The pmovmskb instruction (Move Mask Bytes) takes the high bit of each byte component of an xmm register, and copies them into the bits of a general-purpose register. This effectively gives us the same 0-or-1 results from the comparison, but packed into the bits of edx instead of spread out over xmm1.

The bsf instruction (Bit Scan Forward) instruction searches for the first (lowest) bit which is set.

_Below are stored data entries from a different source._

/-- EVT_INPUT_EDGE: an edge crosses the threshold of a pin at `t`. -/
def execEvtInputEdge (pin : Nat) (rising : Bool) (t : Instant) (s : State) :
    Host.Outcome State Fault Refusal :=
  let s1 := (s.tick t).filterDone pin t
  let v := s1.pin pin
  if 8 ≤ pin ∨ 2 ≤ v.cfg.mode ∨ s1.pwr.asleep.isSome then .next s1
  else if v.cfg.mode = 0 then .next (s1.setPin pin { v with level := rising })
  else
    let close := v.edgeClose t
    let v1 := { v with level := rising, lastEdge := some t, calOld := v.calOld && !State.inputIdle v t }
    let s0 := if State.edgeSelected v rising then s1.wakeSource pin else s1
    let s2 := s0.setPin pin { v1 with filtering := none }
    let s3 := if close then s2.countE pin 1 else s2
    if 0 < v.cfg.filter then
      match v.filtering with
      | some _ => .next (s3.countE pin 2)
      | none => .next (if close then s3 else s3.setPin pin { v1 with filtering := some (t, rising) })
    else if close || !State.edgeSelected v rising then .next s3
    else .next (s3.stampRec pin t rising false false t)

/-- EVT_FILTER_DONE: a pulse has lasted FILTER_NS; its record carries the instant of its first edge. -/
def execEvtFilterDone (pin : Nat) (t : Instant) (s : State) : Host.Outcome State Fault Refusal :=
  let s1 := s.tick t
  if 8 ≤ pin then .next s1 else .next (s1.filterDone pin t)

/-- EVT_AON_LATCH: an edge on an input pin in a sleep state sets the pin's AON latch and wakes the device. -/
def execEvtAonLatch (pin : Nat) (rising : Bool) (t : Instant) (s : State) :
    Host.Outcome State Fault Refusal :=
  let s1 := s.tick t
  let v := s1.pin pin
  if 8 ≤ pin ∨ v.cfg.mode ≠ 1 ∨ s1.pwr.asleep.isNone ∨ !(State.edgeSelected v rising) then .next s1
  else
    let s2 := if v.aonLatch.isSome then s1 else s1.setPin pin { v with aonLatch := some rising }
    .next (s2.wakeSource pin)

/-! ### Event pins: output (11 R452 to R457) -/

namespace State

/-- A command whose pulse in progress has ended completes (11 R457). -/
def cfgDone (s : State) (p : Nat) (t : Instant) : State :=
  let v := s.pin p
  if v.pulseEnd.isSome then s
  else
    let done := v.next.filter fun x => x.discarded.isSome
    let s1 := s.setPin p { v with next := v.next.filter fun x => x.discarded.isNone }
    done.foldl (fun s x => s.finishOpt x.jid stOk [word (x.discarded.getD 0)] t) s1

/-- The source of a pin follows its owner and keeps its priority (13 R541). A pin that goes back to the hosts
leaves the core's target for the interpreter. -/
def moveRoute (s : State) (p owner : Nat) : State :=
  let r := s.route (64 + p)
  let new := if owner = 1 then Target.ac0 else if owner = 2 then Target.ac1
    else if r.target = .ac0 ∨ r.target = .ac1 then Target.cc0 else r.target
  let s1 := { s with cores := { s.cores with routes := Tbl.set {} s.cores.routes (64 + p) { r with target := new } } }
  recheck s s1 new

/-- A pin takes its new settings at A (11 R457). Answers the edges discarded. -/
def applyPin (s : State) (p : Nat) (a : Instant) (c : EvtCfg) : State × Nat :=
  let v := s.pin p
  let gone := (v.queue.filter fun e => decide (a ≤ e.1)).length
  let changed := v.cfg.mode ≠ c.mode
  let v1 := { v with
    cfg := c, modeAt := a, queue := v.queue.filter fun e => decide (e.1 < a)
    level := if changed ∧ 2 ≤ c.mode ∧ v.pulseEnd.isNone then c.idle else v.level
    filtering := if c.mode = 1 then v.filtering else none
    oldBank := none }
  let s1 := s.setPin p v1
  (if v.cfg.owner = c.owner then s1 else s1.moveRoute p c.owner, gone)

/-- The earliest EVT_CFG_SET of a pin that waits for its A. -/
def nextPinCfg (v : EvtPin) : Option EvtPending := v.next.find? fun x => x.discarded.isNone

end State

/-- EVT_CFG_APPLY: at A the pin changes mode; the command completes once the pulse in progress has ended. -/
def execEvtCfgApply (pin : Nat) (t : Instant) (s : State) : Host.Outcome State Fault Refusal :=
  let s1 := s.tick t
  match State.nextPinCfg (s1.pin pin) with
  | none => .next (s1.cfgDone pin t)
  | some x =>
    if 8 ≤ pin ∨ t < x.a then .next (s1.cfgDone pin t)
    else
      let r := s1.applyPin pin x.a x.cfg
      let v := r.1.pin pin
      let s2 := r.1.setPin pin { v with
        next := v.next.map fun y => if y = x then { y with discarded := some r.2 } else y }
      .next (s2.cfgDone pin t)

namespace State

/-- A pulse of a pin in PERIODIC rises at `t` (11 R454): k may be negative. -/
def periodicRise (v : EvtPin) (t : Instant) : Bool :=
  decide (0 < v.cfg.period) && ((t : Int) - v.cfg.base) % v.cfg.period == 0

/-- A pulse of a pin in COURSE rises at `t` (11 R455): `t` less DELAY is an occurrence of the entry of the
bank that is active there. -/
def courseRise (s : State) (v : EvtPin) (t : Instant) : Bool :=
  let d := ns v.cfg.delay
  let c := s.course v.cfg.port
  let new := !c.act.idle && decide (d ≤ t) && isOccurrence c (c.act.entry v.cfg.entry) (t - d)
  let old : Bool := match v.oldBank with
    | none => false
    | some (base, len, off, a) =>
      decide (base + off + d ≤ t) && decide (t < a + d) && (t - d - (base + off)) % ns len == 0
  new || old

/-- A pulse rises at `t` in the pin's mode, and no new settings apply by then. -/
def pulseRises (s : State) (v : EvtPin) (t : Instant) : Bool :=
  decide (v.modeAt ≤ t) && (match nextPinCfg v with | some x => decide (t < x.a) | none => true)
    && v.done != some t && (match v.cfg.mode with
      | 3 => periodicRise v t
      | 4 => s.courseRise v t
      | _ => false)

/-- The pin takes a level: an edge is driven, or nothing where the level is held already (11 R453). -/
def drivePin (s : State) (p : Nat) (level : Bool) (t : Instant) : State :=
  let v := s.pin p
  if v.level = level then s
  else ((s.setPin p { v with level := level, lastDriven := some t }).countE p 4).emit (.pin p level t)

/-- An edge that cannot be placed at its instant is dropped (11 R456). -/
def latePin (s : State) (p : Nat) (t : Instant) : State :=
  ((s.setPin p { s.pin p with outLate := true }).countE p 5).raise 0x0501 (64 + p) [bytesBE 1 p] t

end State

/-- The fall of a pin's pulse is driven, or late; a mode change that waited for it completes (11 R455, R481). -/
def State.pulseFalls (s : State) (pin : Nat) (inTime : Bool) (t : Instant) : State :=
  let s2 := s.setPin pin { s.pin pin with pulseEnd := none }
  (if inTime then s2.drivePin pin false t else s2.latePin pin t).cfgDone pin t

/-- The edge at the head of a pin's queue is driven, or late (11 R453). -/
def State.queuedEdge (s : State) (pin : Nat) (level : Bool) (rest : List (Instant × Bool)) (inTime : Bool) (t : Instant) :
    State :=
  let s2 := s.setPin pin { s.pin pin with queue := rest }
  if inTime then s2.drivePin pin level t else s2.latePin pin t

/-- A pulse of a pin rises, or is late (11 R454, R455). -/
def State.pulseStarts (s : State) (pin : Nat) (inTime : Bool) (t : Instant) : State :=
  let s2 := s.setPin pin { s.pin pin with done := some t }
  if inTime then
    (s2.setPin pin { s2.pin pin with pulseEnd := some (t + ns (s2.pin pin).cfg.width) }).drivePin pin true t
  else s2.latePin pin t

/-- EVT_OUTPUT_EDGE: the edge of a pin that is due at `t`: the fall of a pulse, a queued edge, or the rise of
a pulse. `placeable` is false while the pin is held by a calibration loopback. -/
def execEvtOutputEdge (pin : Nat) (placeable : Bool) (t : Instant) (s : State) :
    Host.Outcome State Fault Refusal :=
  let s1 := s.tick t
  let v := s1.pin pin
  let ok := placeable && s1.tio.calValid
  if 8 ≤ pin then .next s1
  else
    match v.pulseEnd with
    | some e =>
      if e ≤ t then .next (s1.pulseFalls pin (ok && e == t) t) else .next s1
    | none =>
      match v.queue with
      | (e, l) :: rest => if e ≤ t then .next (s1.queuedEdge pin l rest (ok && e == t) t) else .next s1
      | [] => if s1.pulseRises v t then .next (s1.pulseStarts pin ok t) else .next s1

/-! ### The TIMEIO vernier group (11 R447) -/

namespace State

/-- The vernier of a channel may take a new table: between measurements, or in the 1 µs after a START of MODE 1
(11 R464). -/
def chanIdle (v : TimChan) (t : Instant) : Bool :=
  match v.openAt with
  | none => true
  | some (_, tk) => v.cfg.period && decide (t < tk + us 1)

def outputIdle (v : EvtPin) (t : Instant) : Bool :=
  match v.lastDriven with
  | none => true
  | some e => decide (e + ns 100 ≤ t)

def pinIdle (v : EvtPin) (t : Instant) : Bool := if 2 ≤ v.cfg.mode then outputIdle v t else inputIdle v t

end State

/-- Each pin and channel that is idle takes its new table (11 R447). -/
def State.takeCalTables (s : State) (t : Instant) : State :=
  let s2 := (List.range 8).foldl (fun s p =>
    let v := s.pin p
    s.setPin p { v with calOld := !State.pinIdle v t }) s
  (List.range 4).foldl (fun s c =>
    let v := s.chan c
    s.setChan c { v with calOld := !State.chanIdle v t }) s2

/-- Every pin and channel has its new table. -/
def State.calTaken (s : State) : Bool :=
  ((List.range 8).all fun p => !(s.pin p).calOld) && ((List.range 4).all fun c => !(s.chan c).calOld)

/-- The calibration run ends: the tables are valid, the command completes and EV_CAL_DONE is raised (11 R447). -/
def State.calRunEnds (s3 : State) (dnl : Nat) (t : Instant) : State :=
  let s4 := s3.setTio { s3.tio with
    calValid := true, calRun := s3.tio.calPend, calPend := false, calDnl := min 0xFFFF dnl, calJid := none }
  let s5 := if s4.pwr.pstate = 3 then { s4 with pwr := { s4.pwr with pstate := 0 } } else s4
  (s5.finishOpt s3.tio.calJid State.stOk [] t).raise 0x0900 102 [bytesBE 1 2, bytesBE 8 0] t

/-- TIMEIO_CAL_DONE: the new bin tables of a run are there; each unit that is idle takes its own, and the run
ends when every unit has. A unit that is not idle goes on with its previous table, and the command comes again. -/
def execTimeioCalDone (dnl : Nat) (t : Instant) (s : State) : Host.Outcome State Fault Refusal :=
  let s1 := s.tick t
  if s1.tio.calValid ∧ !s1.tio.calRun then .next s1
  else
    let s3 := s1.takeCalTables t
    if !s3.calTaken then .next (s3.setTio { s3.tio with calRun := true }) else .next (s3.calRunEnds dnl t)

/-! ### Interval channels (11 R460 to R467) -/

namespace State

/-- MREF is present and its PLL is locked. -/
def mrefOk (s : State) : Bool := s.tio.mrefPresent && s.tio.mrefLock && !s.tio.off

/-- The square root of `v / n²`, rounded to the nearest whole number. -/
def sigmaOf (v n : Nat) : Nat :=
  let r := isqrt (v / (n * n))
  if (2 * r + 1) * (2 * r + 1) * (n * n) ≤ 4 * v then r + 1 else r

/-- Publishes a block (11 R465): status 1 complete, 2 PARTIAL. -/
def publish (s : State) (c status : Nat) (t : Instant) : State :=
  let v := s.chan c
  let w := v.win
  let b : TimBlock := { status := status, n := w.n, bad := w.bad, mean := divRound w.sum w.n
                        sigma := sigmaOf ((w.n : Int) * w.sq - w.sum * w.sum).toNat w.n
                        min := w.min, max := w.max, first := w.first.getD 0, seq := v.block.seq }
  let s1 := s.setChan c { v with
    block := { b with seq := (v.block.seq + 1) % 65536 }, win := {}, ready := true
    armed := v.armed && v.cfg.cont }
  s1.raise 0x0510 (72 + c) [bytesBE 1 c, bytesBE 1 status, bytesBE 2 ((v.block.seq + 1) % 65536)] t

/-- The counter of a record's status (11 R463). -/
def timCount : Nat → Nat
  | 0 => 0
  | 1 => 3
  | 2 => 6
  | 3 => 5
  | _ => 4

/-- Ends the open measurement of a channel with a record (11 R463 to R465). -/
def closeMeas (s : State) (c status stop : Nat) (t : Instant) : State :=
  let v := s.chan c
  match v.openAt with
  | none => s
  | some (start, tk) =>
    let ok := status == 0
    let x : Int := if ok then (stop : Int) - start else 0
    let r : TimRec := { status := status, calOld := v.calOld, seq := v.seq, start := start
                        stop := if ok then stop else 0, interval := x
                        tkSec := tk / 65536000000000 % 4294967296, tkNs := tk / 65536 % 1000000000 }
    let full := decide (1024 ≤ v.fifo.length)
    let w := v.win
    let win := if ok then
        { w with
          n := w.n + 1, sum := w.sum + x, sq := w.sq + x * x
          min := if w.n = 0 then x else min w.min x
          max := if w.n = 0 then x else max w.max x
          first := if w.n = 0 then some tk else w.first }
      else { w with bad := w.bad + 1 }
    let s1 := (s.setChan c { v with
      openAt := none, seq := (v.seq + 1) % 65536, fifo := if full then v.fifo else v.fifo ++ [r]
      rawDrop := v.rawDrop || full, aborted := v.aborted || status == 2 || status == 4
      overrange := v.overrange || status == 1, win := win }).countT c (timCount status)
    let s2 := if full then s1.countT c 7 else s1
    if ok ∧ win.n = v.cfg.n then s2.publish c 1 t else s2

/-- The window in progress is thrown away. -/
def dropWindow (s : State) (c : Nat) : State := s.setChan c { s.chan c with win := {} }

If no bits are set in edx, then none of the bytes in the 16 we loaded were 0, so we have not reached the end of the string yet. Otherwise, edx is the offset of the end-of-string byte within the 16 that we loaded.

Let’s look at an example to see how this will work: we want to find the length of the string "The quick brown fox jumped over the lazy dog.". This string has 45 characters:

T h e q u i c k b r o w n f o x j u m p e d o v e r t h e l a z y d o g . \0
0 1 2 3 4 5 6 7 8 9 10 11 12 13 14 15 16 17 18 19 20 21 22 23 24 25 26 27 28 29 30 31 32 33 34 35 36 37 38 39 40 41 42 43 44 45

We pre-load xmm0 with all 0s:

xmm0 0 0 0 0 0 0 0 0 0 0 0 0 0 0 0 0
Byte 0 1 2 3 4 5 6 7 8 9 10 11 12 13 14 15

The first iteration through the loop will load The quick brown into xmm1.

xmm1 T h e q u i c k b r o w n
Byte 0 1 2 3 4 5 6 7 8 9 10 11 12 13 14 15

Since none of these bytes are \0, the comparison will set everything in xmm1 to 0s:

xmm1 0 0 0 0 0 0 0 0 0 0 0 0 0 0 0 0
Byte 0 1 2 3 4 5 6 7 8 9 10 11 12 13 14 15

Which we then copy into edx, as single bits: edx = 0000000000000000b.

Because no bit is set, bsf will set the zero flag ZF = 1, causing the jump to L1.

The next cycle, rax = 16, so we will load fox jumped over into xmm1. As there are no zero bytes here, either, so the process repeats.

Finally, we will load the lazy dog.\0 plus an additional 2 bytes beyond the end of the string into xmm1:

xmm1 t h e l a z y d o g . \0
Byte 0 1 2 3 4 5 6 7 8 9 10 11 12 13 14 15

After the comparison, we will have xmm1 set as

xmm1 0 0 0 0 0 0 0 0 0 0 0 0 0 1 0 0
Byte 0 1 2 3 4 5 6 7 8 9 10 11 12 13 14 15

This is then copied into edx as 0010000000000000b. bsf will set edx to 13, the index of the set bit, while also setting ZF = 0. This terminates the loop.

The final length of the string is 32 (rax) plus 13 (bit index) = 45, as expected.